Today, my father would have been eight-one years old.  Tonight, I happened to come across the house where he would have been born.  It still stands.  Yellow paintwork instead of blue, the silver-painted conch shells along the top of the wall and the roses behind all gone.  Old gardens have been excavated, the network of workshops gone, and in their place a concrete yard selling gas cylinders.  There is a bathroom upstairs now, I expect, and an indoor toilet.  But, despite this, the place seems more austere: like a new plastic seat instead of an old worn leather one.

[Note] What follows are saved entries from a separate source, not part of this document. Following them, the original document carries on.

-- ==== Sys2Proof/Certificates/Slice0/Obligations.lean ====
section
/-! DEFINITION. The statements about the part, chapter by chapter of spec/. A request is stated over every state in which it is
taken (`State.ready`), a saw's message over every state in which the link is up (`State.linked`), an event over every state
in which the part runs. A frame is an equation: the next state is the old one but for the fields the equation lists. -/

open Sys2Proof Sys2Proof.Machine

/-! ## STK: materials and slabs (01_slab_stock.md) -/

/-- DEFINE MATERIAL replaces one entry; DROP MATERIAL (R4) and READ MATERIAL (R5) whole. -/
def Obligations.MaterialRequests : Prop :=
  ∀ (s : State) (code hardness feed : Nat), s.ready →
    (31 < code ∨ hardness < 100 ∨ 250 < hardness ∨ feed < 100 ∨ 3000 < feed →
      s.refuses (.defineMaterial code hardness feed) Kind.defineMaterial .form) ∧
    (code ≤ 31 → 100 ≤ hardness → hardness ≤ 250 → 100 ≤ feed → feed ≤ 3000 →
      ∃ t, exec (.defineMaterial code hardness feed) s = .next t ∧
        t.material? code = some ⟨code, hardness, feed⟩ ∧ (∀ c, c ≠ code → t.material? c = s.material? c) ∧
        t = { s.answered Kind.defineMaterial .ok [] with stk := { s.stk with materials := t.stk.materials } }) ∧
    (31 < code → s.refuses (.dropMaterial code) Kind.dropMaterial .form) ∧
    (code ≤ 31 → s.material? code = none → s.refuses (.dropMaterial code) Kind.dropMaterial .none) ∧
    (code ≤ 31 → s.material? code ≠ none → (∃ r ∈ s.stk.slabs, r.material = code) →
      s.refuses (.dropMaterial code) Kind.dropMaterial .inUse) ∧
    (code ≤ 31 → s.material? code ≠ none → (∀ r ∈ s.stk.slabs, r.material ≠ code) →
      ∃ t, exec (.dropMaterial code) s = .next t ∧ t.material? code = none ∧ t.hardness code = 0 ∧ t.feed code = 0 ∧
        (∀ c, c ≠ code → t.material? c = s.material? c) ∧
        t = { s.answered Kind.dropMaterial .ok [] with stk := { s.stk with materials := t.stk.materials } }) ∧
    (31 < code → s.refuses (.readMaterial code) Kind.readMaterial .form) ∧
    (code ≤ 31 → s.material? code = none →
      s.reports (.readMaterial code) Kind.readMaterial [.u8 0, .u16 0, .u16 0]) ∧
    (∀ m, code ≤ 31 → s.material? code = some m →
      s.reports (.readMaterial code) Kind.readMaterial [.u8 1, .u16 m.hardness, .u16 m.feed])

/-- CREATE SLAB (R9) and AMEND SLAB (R10), each with its checks in order; a frame carries at most 4 flaws (R211). -/
def Obligations.CreateAndAmendSlab : Prop :=
  (∀ (s : State) (number material thickness lotNumber lotSeq length width basis : Nat) (flaws : List Flaw), s.ready →
    let i := Instr.createSlab number material thickness lotNumber lotSeq length width basis flaws
    let form := (1 ≤ number ∧ number ≤ 49999) ∧ (300 ≤ length ∧ length ≤ 3600) ∧ (200 ≤ width ∧ width ≤ 2100) ∧
      InSlabRanges material thickness lotNumber lotSeq length width basis flaws
    (¬ form → s.refuses i Kind.createSlab .form) ∧
    (form → s.material? material = none → s.refuses i Kind.createSlab .none) ∧
    (form → s.material? material ≠ none → s.slab? number ≠ none → s.refuses i Kind.createSlab .exists) ∧
    (form → s.material? material ≠ none → s.slab? number = none → 1024 ≤ s.stk.slabs.length →
      s.refuses i Kind.createSlab .full) ∧
    (form → s.material? material ≠ none → s.slab? number = none → s.stk.slabs.length < 1024 →
      ∃ t, exec i s = .next t ∧
        t.slab? number = some
          { number := number, kind := .full, material := material, thickness := thickness,
            lot := if lotNumber = 0 then none else some ⟨lotNumber, lotSeq⟩, length := length, width := width,
            flaws := flaws, basis := basis, place := none, state := .available, plan := none, parent := none,
            missing := false, mark := false } ∧
        (∀ n, n ≠ number → t.slab? n = s.slab? n) ∧ t.stk.slabs.length = s.stk.slabs.length + 1 ∧
        t = { s.answered Kind.createSlab .ok [] with stk := { s.stk with slabs := t.stk.slabs } })) ∧
  (∀ (s : State) (number material thickness lotNumber lotSeq basis : Nat) (flaws : List Flaw), s.ready → flaws.length ≤ 4 →
    let i := Instr.amendSlab number material thickness lotNumber lotSeq basis flaws
    (s.slab? number = none → s.refuses i Kind.amendSlab .none) ∧
    ∀ r, s.slab? number = some r →
      let form := InSlabRanges material thickness lotNumber lotSeq r.length r.width basis flaws
      (r.state ≠ .available → s.refuses i Kind.amendSlab .state) ∧
      (r.state = .available → ¬ form → s.refuses i Kind.amendSlab .form) ∧
      (r.state = .available → form → s.material? material = none → s.refuses i Kind.amendSlab .none) ∧
      (r.state = .available → form → s.material? material ≠ none →
        ∃ t, exec i s = .next t ∧
          t.slab? number = some
            { r with material := material, thickness := thickness,
                     lot := if lotNumber = 0 then none else some ⟨lotNumber, lotSeq⟩, flaws := flaws, basis := basis } ∧
          (∀ n, n ≠ number → t.slab? n = s.slab? n) ∧
          t = { s.answered Kind.amendSlab .ok [] with stk := { s.stk with slabs := t.stk.slabs } }))

/-- SCRAP SLAB (R11), with the mark of a slab that leaves the racks (R37), and RETIRE SLAB (R12). -/
def Obligations.ScrapAndRetireSlab : Prop :=
  ∀ (s : State) (number : Nat), s.ready →
    (s.slab? number = none →
      s.refuses (.scrapSlab number) Kind.scrapSlab .none ∧ s.refuses (.retireSlab number) Kind.retireSlab .none) ∧
    ∀ r, s.slab? number = some r →
      (r.state ≠ .available → s.refuses (.scrapSlab number) Kind.scrapSlab .state) ∧
      (r.state = .available →
        ∃ t, exec (.scrapSlab number) s = .next t ∧
          t.slab? number = some { r with state := .scrapped, place := none, missing := false, mark := false } ∧
          (∀ n, n ≠ number → t.slab? n = s.slab? n) ∧
          (∀ p, t.rackAt? p = if r.place = some p then none else s.rackAt? p) ∧
          t = { s.answered Kind.scrapSlab .ok [] with
                stk := { s.stk with slabs := t.stk.slabs, rackMap := t.stk.rackMap,
                                    audit := if r.mark then { s.stk.audit with marked := s.stk.audit.marked - 1 }
                                      else s.stk.audit } }) ∧
      (r.state ≠ .consumed → r.state ≠ .scrapped → s.refuses (.retireSlab number) Kind.retireSlab .state) ∧
      (r.state = .consumed ∨ r.state = .scrapped →
        ∃ t, exec (.retireSlab number) s = .next t ∧ t.slab? number = none ∧
          (∀ n, n ≠ number → t.slab? n = s.slab? n) ∧
          t = { s.answered Kind.retireSlab .ok [] with stk := { s.stk with slabs := t.stk.slabs } })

My brothers and I used to watch the cattle trucks going past from that garden.  We used to race through the corrugated iron sheds where my grandfather used to work his stone.  One forbidden kingdom leading into the next: lino floor then cinder, each door more stiff to open than the last.  Once we came across a pigeon my grandmother was tending while its wing healed.  On high days I was given half a crown to spend in Woolworths, and I was allowed to walk there alone -  dodging the places where the wedges of pavement disappeared into corners.  I'd buy pens, paper, crayons and then take them back to one of those green sheds to make books out of pieces of wallpaper.  Beneath my feet the marble chips crunched.  Against the green-painted furrowed walls the slate leant waiting for an inscription.

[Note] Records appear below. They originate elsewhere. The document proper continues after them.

/-! ### grantGo -/

@[simp] theorem State.grantGo_stk (s : State) (w : Saw) : (s.grantGo w).stk = s.stk := by
  unfold State.grantGo; (repeat' split) <;> simp
@[simp] theorem State.grantGo_bld (s : State) (w : Saw) : (s.grantGo w).bld = s.bld := by
  unfold State.grantGo; (repeat' split) <;> simp
@[simp] theorem State.grantGo_pmn (s : State) (w : Saw) : (s.grantGo w).pmn = s.pmn := by
  unfold State.grantGo; (repeat' split) <;> simp
@[simp] theorem State.grantGo_wau (s : State) (w : Saw) : (s.grantGo w).wau = s.wau := by
  unfold State.grantGo; (repeat' split) <;> simp
@[simp] theorem State.grantGo_jcu (s : State) (w : Saw) : (s.grantGo w).jcu = s.jcu := by
  unfold State.grantGo; (repeat' split) <;> simp
@[simp] theorem State.grantGo_olc (s : State) (w : Saw) : (s.grantGo w).olc = s.olc := by
  unfold State.grantGo; (repeat' split) <;> simp
@[simp] theorem State.grantGo_rsv (s : State) (w : Saw) : (s.grantGo w).rsv = s.rsv := by
  unfold State.grantGo; (repeat' split) <;> simp
@[simp] theorem State.grantGo_pending (s : State) (w : Saw) : (s.grantGo w).pending = s.pending := by
  unfold State.grantGo; (repeat' split) <;> simp

/-! ### tagActive -/

@[simp] theorem State.tagActive_stk (s : State) (w : Saw) (q : Pass) : (s.tagActive w q).2.stk = s.stk := by
  unfold State.tagActive; (repeat' split) <;> simp
@[simp] theorem State.tagActive_pln (s : State) (w : Saw) (q : Pass) : (s.tagActive w q).2.pln = s.pln := by
  unfold State.tagActive; (repeat' split) <;> simp
@[simp] theorem State.tagActive_bld (s : State) (w : Saw) (q : Pass) : (s.tagActive w q).2.bld = s.bld := by
  unfold State.tagActive; (repeat' split) <;> simp
@[simp] theorem State.tagActive_pmn (s : State) (w : Saw) (q : Pass) : (s.tagActive w q).2.pmn = s.pmn := by
  unfold State.tagActive; (repeat' split) <;> simp
@[simp] theorem State.tagActive_wau (s : State) (w : Saw) (q : Pass) : (s.tagActive w q).2.wau = s.wau := by
  unfold State.tagActive; (repeat' split) <;> simp
@[simp] theorem State.tagActive_jcu (s : State) (w : Saw) (q : Pass) : (s.tagActive w q).2.jcu = s.jcu := by
  unfold State.tagActive; (repeat' split) <;> simp
@[simp] theorem State.tagActive_olc (s : State) (w : Saw) (q : Pass) : (s.tagActive w q).2.olc = s.olc := by
  unfold State.tagActive; (repeat' split) <;> simp
@[simp] theorem State.tagActive_rsv (s : State) (w : Saw) (q : Pass) : (s.tagActive w q).2.rsv = s.rsv := by
  unfold State.tagActive; (repeat' split) <;> simp
@[simp] theorem State.tagActive_pending (s : State) (w : Saw) (q : Pass) : (s.tagActive w q).2.pending = s.pending := by
  unfold State.tagActive; (repeat' split) <;> simp

/-! ### sendResume -/

@[simp] theorem State.sendResume_stk (s : State) (w : Saw) (p : Plan) (q : Pass) : (s.sendResume w p q).stk = s.stk := by
  simp [State.sendResume]
@[simp] theorem State.sendResume_pln (s : State) (w : Saw) (p : Plan) (q : Pass) : (s.sendResume w p q).pln = s.pln := by
  simp [State.sendResume]
@[simp] theorem State.sendResume_bld (s : State) (w : Saw) (p : Plan) (q : Pass) : (s.sendResume w p q).bld = s.bld := by
  simp [State.sendResume]
@[simp] theorem State.sendResume_pmn (s : State) (w : Saw) (p : Plan) (q : Pass) : (s.sendResume w p q).pmn = s.pmn := by
  simp [State.sendResume]
@[simp] theorem State.sendResume_wau (s : State) (w : Saw) (p : Plan) (q : Pass) : (s.sendResume w p q).wau = s.wau := by
  simp [State.sendResume]
@[simp] theorem State.sendResume_jcu (s : State) (w : Saw) (p : Plan) (q : Pass) : (s.sendResume w p q).jcu = s.jcu := by
  simp [State.sendResume]
@[simp] theorem State.sendResume_olc (s : State) (w : Saw) (p : Plan) (q : Pass) : (s.sendResume w p q).olc = s.olc := by
  simp [State.sendResume]
@[simp] theorem State.sendResume_rsv (s : State) (w : Saw) (p : Plan) (q : Pass) : (s.sendResume w p q).rsv = s.rsv := by
  simp [State.sendResume]
@[simp] theorem State.sendResume_pending (s : State) (w : Saw) (p : Plan) (q : Pass) : (s.sendResume w p q).pending = s.pending := by
  simp [State.sendResume]

/-! ### resumeCut -/

@[simp] theorem State.resumeCut_stk (s : State) (w : Saw) : (s.resumeCut w).stk = s.stk := by
  unfold State.resumeCut; (repeat' split) <;> simp
@[simp] theorem State.resumeCut_bld (s : State) (w : Saw) : (s.resumeCut w).bld = s.bld := by
  unfold State.resumeCut; (repeat' split) <;> simp
@[simp] theorem State.resumeCut_pmn (s : State) (w : Saw) : (s.resumeCut w).pmn = s.pmn := by
  unfold State.resumeCut; (repeat' split) <;> simp
@[simp] theorem State.resumeCut_wau (s : State) (w : Saw) : (s.resumeCut w).wau = s.wau := by
  unfold State.resumeCut; (repeat' split) <;> simp
@[simp] theorem State.resumeCut_jcu (s : State) (w : Saw) : (s.resumeCut w).jcu = s.jcu := by
  unfold State.resumeCut; (repeat' split) <;> simp
@[simp] theorem State.resumeCut_olc (s : State) (w : Saw) : (s.resumeCut w).olc = s.olc := by
  unfold State.resumeCut; (repeat' split) <;> simp
@[simp] theorem State.resumeCut_rsv (s : State) (w : Saw) : (s.resumeCut w).rsv = s.rsv := by
  unfold State.resumeCut; (repeat' split) <;> simp
@[simp] theorem State.resumeCut_pending (s : State) (w : Saw) : (s.resumeCut w).pending = s.pending := by
  unfold State.resumeCut; (repeat' split) <;> simp

/-! ### enterCut -/

@[simp] theorem State.enterCut_stk (s : State) (w : Saw) : (s.enterCut w).stk = s.stk := by
  unfold State.enterCut; (repeat' split) <;> simp
@[simp] theorem State.enterCut_bld (s : State) (w : Saw) : (s.enterCut w).bld = s.bld := by
  unfold State.enterCut; (repeat' split) <;> simp
@[simp] theorem State.enterCut_pmn (s : State) (w : Saw) : (s.enterCut w).pmn = s.pmn := by
  unfold State.enterCut; (repeat' split) <;> simp
@[simp] theorem State.enterCut_wau (s : State) (w : Saw) : (s.enterCut w).wau = s.wau := by
  unfold State.enterCut; (repeat' split) <;> simp
@[simp] theorem State.enterCut_jcu (s : State) (w : Saw) : (s.enterCut w).jcu = s.jcu := by
  unfold State.enterCut; (repeat' split) <;> simp
@[simp] theorem State.enterCut_olc (s : State) (w : Saw) : (s.enterCut w).olc = s.olc := by
  unfold State.enterCut; (repeat' split) <;> simp
@[simp] theorem State.enterCut_rsv (s : State) (w : Saw) : (s.enterCut w).rsv = s.rsv := by
  unfold State.enterCut; (repeat' split) <;> simp
@[simp] theorem State.enterCut_pending (s : State) (w : Saw) : (s.enterCut w).pending = s.pending := by
  unfold State.enterCut; (repeat' split) <;> simp

/-! ### orderHold -/

@[simp] theorem State.orderHold_stk (s : State) (w : Saw) : (s.orderHold w).stk = s.stk := by
  rfl
@[simp] theorem State.orderHold_pln (s : State) (w : Saw) : (s.orderHold w).pln = s.pln := by
  rfl
@[simp] theorem State.orderHold_bld (s : State) (w : Saw) : (s.orderHold w).bld = s.bld := by
  rfl
@[simp] theorem State.orderHold_pmn (s : State) (w : Saw) : (s.orderHold w).pmn = s.pmn := by
  rfl
@[simp] theorem State.orderHold_wau (s : State) (w : Saw) : (s.orderHold w).wau = s.wau := by
  rfl
@[simp] theorem State.orderHold_jcu (s : State) (w : Saw) : (s.orderHold w).jcu = s.jcu := by
  rfl
@[simp] theorem State.orderHold_olc (s : State) (w : Saw) : (s.orderHold w).olc = s.olc := by
  rfl
@[simp] theorem State.orderHold_rsv (s : State) (w : Saw) : (s.orderHold w).rsv = s.rsv := by
  rfl
@[simp] theorem State.orderHold_pending (s : State) (w : Saw) : (s.orderHold w).pending = s.pending := by
  rfl

/-! ### faultBlade -/

@[simp] theorem State.faultBlade_stk (s : State) (w : Saw) (c : Cause) : (s.faultBlade w c).stk = s.stk := by
  unfold State.faultBlade; (repeat' split) <;> simp
@[simp] theorem State.faultBlade_pln (s : State) (w : Saw) (c : Cause) : (s.faultBlade w c).pln = s.pln := by
  unfold State.faultBlade; (repeat' split) <;> simp
@[simp] theorem State.faultBlade_sdp (s : State) (w : Saw) (c : Cause) : (s.faultBlade w c).sdp = s.sdp := by
  unfold State.faultBlade; (repeat' split) <;> simp
@[simp] theorem State.faultBlade_pmn (s : State) (w : Saw) (c : Cause) : (s.faultBlade w c).pmn = s.pmn := by
  unfold State.faultBlade; (repeat' split) <;> simp
@[simp] theorem State.faultBlade_wau (s : State) (w : Saw) (c : Cause) : (s.faultBlade w c).wau = s.wau := by
  unfold State.faultBlade; (repeat' split) <;> simp
@[simp] theorem State.faultBlade_jcu (s : State) (w : Saw) (c : Cause) : (s.faultBlade w c).jcu = s.jcu := by
  unfold State.faultBlade; (repeat' split) <;> simp
@[simp] theorem State.faultBlade_rsv (s : State) (w : Saw) (c : Cause) : (s.faultBlade w c).rsv = s.rsv := by
  unfold State.faultBlade; (repeat' split) <;> simp
@[simp] theorem State.faultBlade_pending (s : State) (w : Saw) (c : Cause) : (s.faultBlade w c).pending = s.pending := by
  unfold State.faultBlade; (repeat' split) <;> simp

theorem State.leaveWater_stk (pass : State → State) (hp : ∀ s, (pass s).stk = s.stk) (s : State) (w : Saw) :
    (s.leaveWater pass w).stk = s.stk := by
  unfold State.leaveWater; split <;> simp [hp]
theorem State.faultInCut_stk (pass : State → State) (hp : ∀ s, (pass s).stk = s.stk) (s : State) (w : Saw) (p : Nat)
    (c : Cause) : (s.faultInCut pass w p c).stk = s.stk := by
  simp [State.faultInCut, State.leaveWater_stk pass hp]
theorem State.settleInterlock_stk (pass : State → State) (hp : ∀ s, (pass s).stk = s.stk) (s : State) (w : Saw) :
    (s.settleInterlock pass w).stk = s.stk := by
  unfold State.settleInterlock; split <;> simp [State.faultInCut_stk pass hp]
@[simp] theorem admissionPass_stk (n : Nat) : ∀ s : State, (admissionPass n s).stk = s.stk := by
  induction n with
  | zero => exact fun s => rfl
  | succ n ih =>
    intro s
    unfold admissionPass
    split
    · rfl
    · split <;> simp [ih, State.settleInterlock_stk _ ih]
@[simp] theorem State.runPass_stk (s : State) : s.runPass.stk = s.stk := by simp [State.runPass]
@[simp] theorem State.leaveWater_runPass_stk (s : State) (w : Saw) : (s.leaveWater State.runPass w).stk = s.stk :=
  State.leaveWater_stk _ State.runPass_stk s w
@[simp] theorem State.faultInCut_runPass_stk (s : State) (w : Saw) (p : Nat) (c : Cause) :
    (s.faultInCut State.runPass w p c).stk = s.stk := State.faultInCut_stk _ State.runPass_stk s w p c
@[simp] theorem State.settleInterlock_runPass_stk (s : State) (w : Saw) :
    (s.settleInterlock State.runPass w).stk = s.stk := State.settleInterlock_stk _ State.runPass_stk s w

theorem State.leaveWater_pmn (pass : State → State) (hp : ∀ s, (pass s).pmn = s.pmn) (s : State) (w : Saw) :
    (s.leaveWater pass w).pmn = s.pmn := by
  unfold State.leaveWater; split <;> simp [hp]
theorem State.faultInCut_pmn (pass : State → State) (hp : ∀ s, (pass s).pmn = s.pmn) (s : State) (w : Saw) (p : Nat)
    (c : Cause) : (s.faultInCut pass w p c).pmn = s.pmn := by
  simp [State.faultInCut, State.leaveWater_pmn pass hp]
theorem State.settleInterlock_pmn (pass : State → State) (hp : ∀ s, (pass s).pmn = s.pmn) (s : State) (w : Saw) :
    (s.settleInterlock pass w).pmn = s.pmn := by
  unfold State.settleInterlock; split <;> simp [State.faultInCut_pmn pass hp]
@[simp] theorem admissionPass_pmn (n : Nat) : ∀ s : State, (admissionPass n s).pmn = s.pmn := by
  induction n with
  | zero => exact fun s => rfl
  | succ n ih =>
    intro s
    unfold admissionPass
    split
    · rfl
    · split <;> simp [ih, State.settleInterlock_pmn _ ih]
@[simp] theorem State.runPass_pmn (s : State) : s.runPass.pmn = s.pmn := by simp [State.runPass]
@[simp] theorem State.leaveWater_runPass_pmn (s : State) (w : Saw) : (s.leaveWater State.runPass w).pmn = s.pmn :=
  State.leaveWater_pmn _ State.runPass_pmn s w
@[simp] theorem State.faultInCut_runPass_pmn (s : State) (w : Saw) (p : Nat) (c : Cause) :
    (s.faultInCut State.runPass w p c).pmn = s.pmn := State.faultInCut_pmn _ State.runPass_pmn s w p c
@[simp] theorem State.settleInterlock_runPass_pmn (s : State) (w : Saw) :
    (s.settleInterlock State.runPass w).pmn = s.pmn := State.settleInterlock_pmn _ State.runPass_pmn s w

theorem State.leaveWater_rsv (pass : State → State) (hp : ∀ s, (pass s).rsv = s.rsv) (s : State) (w : Saw) :
    (s.leaveWater pass w).rsv = s.rsv := by
  unfold State.leaveWater; split <;> simp [hp]
theorem State.faultInCut_rsv (pass : State → State) (hp : ∀ s, (pass s).rsv = s.rsv) (s : State) (w : Saw) (p : Nat)
    (c : Cause) : (s.faultInCut pass w p c).rsv = s.rsv := by
  simp [State.faultInCut, State.leaveWater_rsv pass hp]
theorem State.settleInterlock_rsv (pass : State → State) (hp : ∀ s, (pass s).rsv = s.rsv) (s : State) (w : Saw) :
    (s.settleInterlock pass w).rsv = s.rsv := by
  unfold State.settleInterlock; split <;> simp [State.faultInCut_rsv pass hp]
@[simp] theorem admissionPass_rsv (n : Nat) : ∀ s : State, (admissionPass n s).rsv = s.rsv := by
  induction n with
  | zero => exact fun s => rfl
  | succ n ih =>
    intro s
    unfold admissionPass
    split
    · rfl
    · split <;> simp [ih, State.settleInterlock_rsv _ ih]
@[simp] theorem State.runPass_rsv (s : State) : s.runPass.rsv = s.rsv := by simp [State.runPass]
@[simp] theorem State.leaveWater_runPass_rsv (s : State) (w : Saw) : (s.leaveWater State.runPass w).rsv = s.rsv :=
  State.leaveWater_rsv _ State.runPass_rsv s w
@[simp] theorem State.faultInCut_runPass_rsv (s : State) (w : Saw) (p : Nat) (c : Cause) :
    (s.faultInCut State.runPass w p c).rsv = s.rsv := State.faultInCut_rsv _ State.runPass_rsv s w p c
@[simp] theorem State.settleInterlock_runPass_rsv (s : State) (w : Saw) :
    (s.settleInterlock State.runPass w).rsv = s.rsv := State.settleInterlock_rsv _ State.runPass_rsv s w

I zoom out on Street View.  Wait while the clunky software reveals the front.  It's still there.   A piece of slate the size of a post card next to the new aluminium front door:  D. W. Jenkins and Son.  And for a moment it seems like my father is still there too: touching the newly-incised letters with his fingers.  Monumental Masons.  The presumption that he'll take up the family trade.  Knowing even then it is something he'll never follow.


Blogger jem said...

Beautiful piece. I've been thinking, and consequently writing, about family a lot recently. And place is such a central part of every memory. And I'm always amazed at how many tiny details come back to me - how much we can store away.

Mon Jan 13, 09:46:00 am  
Blogger Clare Dudman said...

Thanks Jem - I am sure whatever you you write about family will be beautiful too. It is a great source of tales because it is the one thing we all know intimately...well, those lucky enough to have one.

Mon Jan 13, 11:40:00 am  
Blogger jem said...

Very true. And of course some of the best family writing takes a look at the unbeautiful bits too.